And there's time to make cookies in Advent.
Happy new year, everyone.
Friday, November 30, 2012
Wednesday, November 28, 2012
The Best Field Trip Ever
I got word last weekend that one of my graduate school professors died shortly after Thanksgiving. I remember him fondly (though realistically) for his absent-mindedness, his long digressions, and his books.
But the story I tell most often of him is of The Best Field Trip Ever.
It was ten years ago now, in early November 2002, and I was working as his research assistant (and doing a terrible job, by the way; I was the worst research assistant ever, and I'm not sure anyone other than him knew it.
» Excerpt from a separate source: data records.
/-- BUILD_TREE's end step when the counts have a tree: only ETREE, the flags its rule names, DONE and BUSY change. -/
theorem exec_buildTree_of_some {s : State} {tree : ETree} (hft : s.valid.ft = true) (h : buildTree s.enc.ft = some tree) :
    exec .buildTree s = .next { s with
      seq := .idle, done := true, enc := { s.enc with etree := tree },
      valid := { s.valid with etree := true, ct := false, etab := false, pbuf := false } } := by
  rw [exec_eq_outcome, commandBody, buildTreeBody_of_some hft h]
  rfl

theorem queueOrder_irrefl (x : QNode) : ¬ queueOrder x x := by
  rintro (h | ⟨-, h⟩) <;> exact Nat.lt_irrefl _ h

/-- Two nodes of the collection are two leaves of different symbols, so with one symbol present there is one node. -/
theorem initialQueue_of_one {t : FreqTable} {b : Symbol} (hb : freqAt t b ≠ 0#32)
    (honly : ∀ c : Symbol, c ≠ b → freqAt t c = 0#32) : initialQueue t = [leafNode t b] := by
  have hleaf : ∀ x ∈ initialQueue t, x = leafNode t b := by
    intro x hx
    obtain ⟨c, hc, rfl⟩ := mem_initialQueue.mp hx
    by_cases hcb : c = b
    · rw [hcb]
    · exact absurd (honly c hcb) hc
  have hsorted := initialQueue_pairwise t
  match hq : initialQueue t with
  | [] => exact absurd (mem_initialQueue.mpr ⟨b, hb, rfl⟩) (hq ▸ List.not_mem_nil)
  | [x] => rw [hleaf x (hq ▸ List.mem_cons_self ..)]
  | x :: y :: q =>
    have hx := hleaf x (hq ▸ List.mem_cons_self ..)
    have hy := hleaf y (hq ▸ List.mem_cons_of_mem x (List.mem_cons_self ..))
    rw [hq, hx, hy] at hsorted
    exact absurd ((List.pairwise_cons.mp hsorted).1 _ (List.mem_cons_self ..)) (queueOrder_irrefl _)

theorem buildTree_of_queue_singleton {t : FreqTable} {x : QNode} (h : initialQueue t = [x]) :
    buildTree t = some (.single x.weight x.tree) := by
  rcases buildTree_cases t with ⟨hq, -⟩ | ⟨y, hq, ht⟩ | ⟨tree, hlen, -, -⟩
  · exact absurd (h.symm.trans hq) nofun
  · rw [h] at hq
    cases hq
    exact ht
  · rw [h] at hlen
    exact absurd hlen (by simp)

/-- Settles O16: a symbol present puts a leaf into the collection; a single one is the collection. -/
theorem buildTreeFinishes : Obligations.BuildTreeFinishes := by
  intro s hft hpresent
  obtain ⟨tree, htree⟩ := (buildTree_isSome_iff s.enc.ft).mpr hpresent
  refine ⟨tree, htree, fun b hb honly => ?_, exec_buildTree_of_some hft htree⟩
  rw [buildTree_of_queue_singleton (initialQueue_of_one hb honly)] at htree
  cases htree
  rfl

/-! ### The merges -/

/-- With two symbols or more the tree is the merge loop's (rule R127). -/
theorem buildTree_eq_mergeLoop {t : FreqTable} (h : 2 ≤ countPresent t) :
    buildTree t = mergeLoop (initialQueue t).length 0 (initialQueue t) := by
  rw [← initialQueue_length] at h
  rcases buildTree_cases t with ⟨hq, -⟩ | ⟨x, hq, -⟩ | ⟨tree, -, hloop, ht⟩
  · rw [hq] at h
    exact absurd h (by simp)
  · rw [hq] at h
    exact absurd h (by simp)
  · rw [ht, hloop]

theorem buildTree_mergesTo {t : FreqTable} {tree : ETree} (htwo : 2 ≤ countPresent t) (hsum : freqSum t < 2 ^ 32)
    (h : buildTree t = some tree) : MergesTo 0 (presentLeaves t) tree := by
  rw [buildTree_eq_mergeLoop htwo] at h
  exact (mergeLoop_mergesTo hsum (initialQueue_mergeInv t) h).of_perm (initialQueue_perm t).symm

/-- Settles O17: the laws of the collection, and the loop's tree as the merges that its order makes the rule's. -/
theorem mergesTakeTheTwoLowest : Obligations.MergesTakeTheTwoLowest := by
  refine ⟨fun t => ⟨initialQueue_mergeInv t, initialQueue_perm t⟩, fun x q => ⟨enqueue_perm x q, enqueue_pairwise⟩,
    fun total m x y q htotal hinv => ?merge, fun _ _ _ _ _ => rfl, fun t => buildTree_eq_mergeLoop,
    fun s hft htwo hsum => ?finish⟩
  case merge =>
    obtain ⟨hweight, hinv'⟩ := hinv.merge htotal
    obtain ⟨hx, hsorted⟩ := List.pairwise_cons.mp hinv.sorted
    exact ⟨hweight, hx, (List.pairwise_cons.mp hsorted).1, hinv'⟩
  case finish =>
    obtain ⟨tree, htree⟩ := mergeLoop_isSome (fuel := (initialQueue s.enc.ft).length) (m := 0)
      (q := initialQueue s.enc.ft) (List.ne_nil_of_length_pos (by rw [initialQueue_length]; omega)) (Nat.le_succ _)
    rw [← buildTree_eq_mergeLoop htwo] at htree
    exact ⟨tree, buildTree_mergesTo htwo hsum htree, htree, exec_buildTree_of_some hft htree⟩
He was a gracious man). I was also planning a wedding.
Dr. B. had strong opinions about many things, and, as I learned that fall, one of his favored concerns was wedding cake and the quality--or lack thereof--at most weddings. He told in rapturous recollection of his own wedding cake. Other than his wife, it seemed to be the only thing he recalled from the event.
So knowing I was planning a wedding for the following spring, Dr. B. asked what thought and research I had given to the cake. I admitted that it hadn't been high on my priority list and that we had simply figured on "something." This was not good enough, and Dr. B. announced that he knew just the place. It was a little French bakery, oddly plunked down in a gritty suburb of western Pennsylvania.
A week or so later, he asked if I had followed up on it. I hadn't. (I was slightly better at wedding planning than research assisting, but not much.)
Another week or two? I still hadn't made a visit to the French bakery.
By early November, Dr. B. decided to take matters into his own hands. He would take me to the bakery himself.
We scheduled a trip for a gloomy Thursday morning, leaving campus at about 9:30. I wondered if this would count toward the research assisting hours I was not completing.
We drove the fifteen or twenty minutes from campus and exited off the highway into an alcove town. As we passed through the business area, Dr. B. also waved at a candy store off to the right. "They make the best homemade vanilla ice cream," as we drove on another block and a half to the bakery.
Inside the tiny shop, I turned toward a photo album on a stand that held pictures of elaborate tiered cakes. I glanced at some price information discreetly and noted $4.25 a slice as the estimate. Um. It would probably be good, but it was well beyond our budget.
Dr. B. looked over my shoulder at the pictures, but he also attended to the bakery case, buying something to send to his daughter out of town. He asked which pastry I would choose, and we went out each with a treat in our hands and he with a box under his arm. It was lovely.
We climbed back in the car and turned the corner back toward the highway. He surprised me, though, "Do you like vanilla ice cream?" It was about 10:30 in the morning.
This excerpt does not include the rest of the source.